(730a) Investigate Soy Protein As Plastic Component in Polymer Blends

Feng Chen, Jinwen Zhang

School of Mechanical and Materials Engineering & Composite Materials and Engineering Center

Washington State University, Pullman, WA 99164

Abstract

Soy protein (SP) has been recognized as a promising alternative to petroleum-based plastic materials. However, owing to some obstacles such as water/moisture sensitivity, high melt viscosity, narrow process window and/or brittleness, SP plastics based-on neat SP have little practical values. To overcome these disadvantages, blending SP with other biodegradable polymers has received increasing attention. However, SP has only been investigated as organic filler in these blends. Although these blends display higher water resistance, processibility and/or toughness than neat SP plastics, the stiffness of the resulting blends are not satisfactory and the strength is often lower than that of both the neat SP plastics and the neat polymer.

In this work, soy protein concentrate (SPC) was blended with poly(butylene adipate-co-terephthalate) (PBAT) in a single-step compounding process. The mixing of the blends was carried out by extrusion compounding and test specimens were prepared by injection molding. Different influence of SPC as a plastic component and filler on phase structure and mechanical properties of the resulting blends were investigated.
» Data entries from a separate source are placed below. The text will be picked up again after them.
-- ==== Sys2Proof/Machine/Flow.lean ====
section
/-!
DEFINITION. Flows and consists (R19 to R32, R44): the flow entry and its checks, the flow lifecycle with the endpoint chapters'
conditions, and consists.
-/
namespace Sys2Proof.Machine
open Sys2Proof

/-! ## FLOW_DEFINE (R21, R22, R157 to R159, R182, R193, R286) -/

/-- ENDPOINT_PARAMS without its reserved bits, which are ignored and read 0 (R3, R158, R182, R286); `ancIn` marks an ANC
input flow, whose ANC_OPT has one bit. -/
def keptParams (endpoint : Nat) (ancIn : Bool) (l : List Byte) : List Byte :=
  let b (o n : Nat) := fieldAt l o n
  padTo 16 (match endpoint with
  | 0 => leBytes 1 (b 0 1) ++ leBytes 1 (if ancIn then b 1 1 % 2 else b 1 1)
  | 1 => slice l 0 3 ++ leBytes 1 (b 3 1 % 8) ++ slice l 4 3 ++ zeros 1 ++ slice l 8 4 ++ leBytes 2 (normFlow (b 12 2))
  | 4 => leBytes 1 (b 0 1)
  | _ => [])

/-- A flow entry from its 64 bytes at host address `a`: reserved bits are ignored (R3), RATE_MBPS counts for ANC and opaque
flows, AUDIO for audio. -/
def parseFlow (a : Nat) (l : List Byte) : Flow :=
  let e := fieldAt l 2 1
  let fd := fieldAt l 16 4
  { essence := e, endpoint := fieldAt l 4 1, port := fieldAt l 5 1, locked := bit (fieldAt l 6 1) 7
    domain := bits (fieldAt l 6 1) 2 0, colour := fieldAt l 7 1 % 128, format := fieldAt l 8 2, feeder := flowRef (refNs fd) (refDev fd) (refIx fd)
    latency := fieldAt l 20 4, rate := if e = 2 ∨ e = 3 then fieldAt l 24 4 else 0
    base := if e = 1 then bits (fieldAt l 28 4) 14 0 else 0, count := if e = 1 then bits (fieldAt l 28 4) 22 16 else 0
    params := keptParams (fieldAt l 4 1) (e == 2 && nsOf (fieldAt l 0 2) == 0) (slice l 32 16), sigEn := bit (fieldAt l 48 1) 0, addr := a }

/-- Endpoints a namespace and an essence may have (R21, R37, R286). -/
def endpointOk (ns : Nat) (f : Flow) : Bool :=
  if ns = 2 then f.endpoint == 3 && f.essence != 3
  else (f.endpoint == 0 || f.endpoint == 1 || f.endpoint == 2 || f.endpoint == 4) &&
    (f.essence != 3 || f.endpoint == 1 || f.endpoint == 2) && (f.endpoint != 4 || f.essence == 1)

/-- PORT by endpoint. -/
def portOk (f : Flow) : Bool :=
  match f.endpoint with
  | 0 => decide (f.port < 64)
  | 1 => decide (f.port < 16)
  | 2 => f.port == 0xFF
  | 3 => decide (f.port < 32)
  | _ => decide (f.port < 40)

/-- Defined flows of the side of the matrix on which an audio flow's channels lie, the flow itself left out (R40, R276). -/
def sameSide (s : State) (n : Nat) : List (Nat × Flow) :=
  s.flows.filter (fun x => x.1 != n && x.2.essence == 1 && (nsOf x.1 == 1) == (nsOf n == 1))

/-- Two channel ranges overlap. -/
def rangesMeet (a n b m : Nat) : Bool := decide (a < b + m) && decide (b < a + n)

/-- Embedded groups a stream of an interface carries: by IFRATE class, and the sample rate (R159). -/
def groupCapacity (cls rate : Nat) : Nat :=
  if cls = 1 then (if rate = 96000 then 2 else 4) else (if rate = 96000 then 4 else 8)

/-- The groups of an audio flow end within the capacity of an interface. -/
def groupsFit (cls : Nat) (f : Flow) : Bool :=
  decide (sdiGroup f + ceilDiv f.count 4 ≤ groupCapacity cls (audioRate f.format))

/-- Flows of an SDI signal in the direction of flow `n`, the flow itself left out. -/
def signalFlows (s : State) (p n : Nat) : List (Nat × Flow) := s.flows.filter (fun x => x.1 != n && onSdi (nsOf n) p x.1 x.2)

/-- The interface class that a signal's video flow gives in the direction of flow `n`; 3G while none is defined. -/
def signalClass (s : State) (p n : Nat) : Nat :=
  (((signalFlows s p n).find? (fun x => x.2.essence == 0)).map (fun x => ifClass x.2.format)).getD 3

/-- A video flow's interface carries the groups of every audio flow of its signal. -/
def audioFits (s : State) (p n : Nat) (f : Flow) : Bool :=
  (signalFlows s p n).all (fun x => x.2.essence != 1 || groupsFit (ifClass f.format) x.2)

/-- FORMAT against essence, domain and endpoint. -/
def formatBad (s : State) (n : Nat) (f : Flow) : Bool :=
  if f.essence = 0 then
    let cls := ifClass f.format
    !videoFormatOk f.format || fmtRate f.format != domRate s f.domain ||
      (f.endpoint == 0 && (cls == 0 || !audioFits s f.port n f)) ||
      (f.endpoint == 0 && nsOf n == 1 && (bit (rd s .timMediaCfg 0) (f.port / 8) != fractional (fmtRate f.format) ||
        decide (lineFloor f.format ≤ (sdiTx s f.port).txOffset))) ||
      (f.endpoint == 1 && carriage f == 1 && ((cls != 1 && cls != 3) || !audioFits s (64 + ixOf n) n f))
  else if f.essence = 1 then
    !audioFormatOk f.format ||
      (f.endpoint == 4 && (audioRate f.format != audRate (audPort s f.port) ||
        (f.format == 0x10 && wordSelect f.port (audPort s f.port))))
  else f.format != 0

/-- The channels a packet time of ST 2110-30 and -31 allows (R193). -/
def channelLimit (f : Flow) : Nat :=
  let k := if bit (fieldAt f.params 3 1) 0 then 64 else 8
  if audioRate f.format = 96000 then k / 2 else k

/-- AUDIO of an audio flow (R21, R40, R193, R286). -/
def audioBad (s : State) (n : Nat) (f : Flow) : Bool :=
  f.essence == 1 && (f.count == 0 || decide (64 < f.count) || decide (matrixChannels s < f.base + f.count) ||
    (sameSide s n).any (fun x => rangesMeet f.base f.count x.2.base x.2.count) ||
    (f.endpoint == 1 && carriage f == 0 && decide (channelLimit f < f.count)) ||
    (f.endpoint == 4 && decide (audChannels f.port (audPort s f.port) < fieldAt f.params 0 1 + f.count)))

/-- The offset in ENDPOINT_PARAMS of the first field out of range for an SVP flow (R157 to R159). -/
def svpParamBad (s : State) (n : Nat) (f : Flow) : Option Nat :=
  let g := fieldAt f.params 0 1
  let meet (x : Nat × Flow) := x.2.essence == 1 && rangesMeet g (ceilDiv f.count 4) (sdiGroup x.2) (ceilDiv x.2.count 4)
  if f.essence = 1 then
    if 7 < g || !groupsFit (signalClass s f.port n) f || (signalFlows s f.port n).any meet then some 0
    else if fieldAt f.params 1 1 ≠ 0 then some 1 else none
  else if g ≠ 0 then some 0
  else if fieldAt f.params 1 1 != 0 && !(f.essence == 2 && nsOf n == 0) then some 1 else none

/-- ASSOC of an audio or ANC flow of an ST 2022-6 stream: a video flow of such a stream in the same direction. -/
def assocOk (s : State) (n : Nat) (f : Flow) : Bool :=
  let v := flowD s (assoc f)
  flowNumOk (fieldAt f.params 12 2) && nsOf (assoc f) == nsOf n && (flow? s (assoc f)).isSome && v.essence == 0 && v.endpoint == 1 &&
    carriage v == 1

/-- PAYLOAD of an ST 2110-20 output flow (R182). -/
def payloadOk (f : Flow) : Bool :=
  let x := fieldAt f.params 4 2
  decide (180 ≤ x) && decide (x ≤ 8640) && x % (pixelGroup f.format).1 == 0 && (!bit (fieldAt f.params 3 1) 1 || x % 180 == 0)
The intrinsic cause-deformability of soy protein and extrinsic cause-melt shear stress and interfacial tension in phase morphology development of PBAT/SPC blends were discussed. SP percolation network structure was noted in the blends with SP processed as plastic component. Owing to the extensive crosslinking of the SP molecules, the resulting blends actually became in situ formed polymer/SP composites. The composition-processing-structure-property relationship in soy protein blends were studied in detail.  Resulting blends demonstrate an overall superior performance when SPC is used as plastic.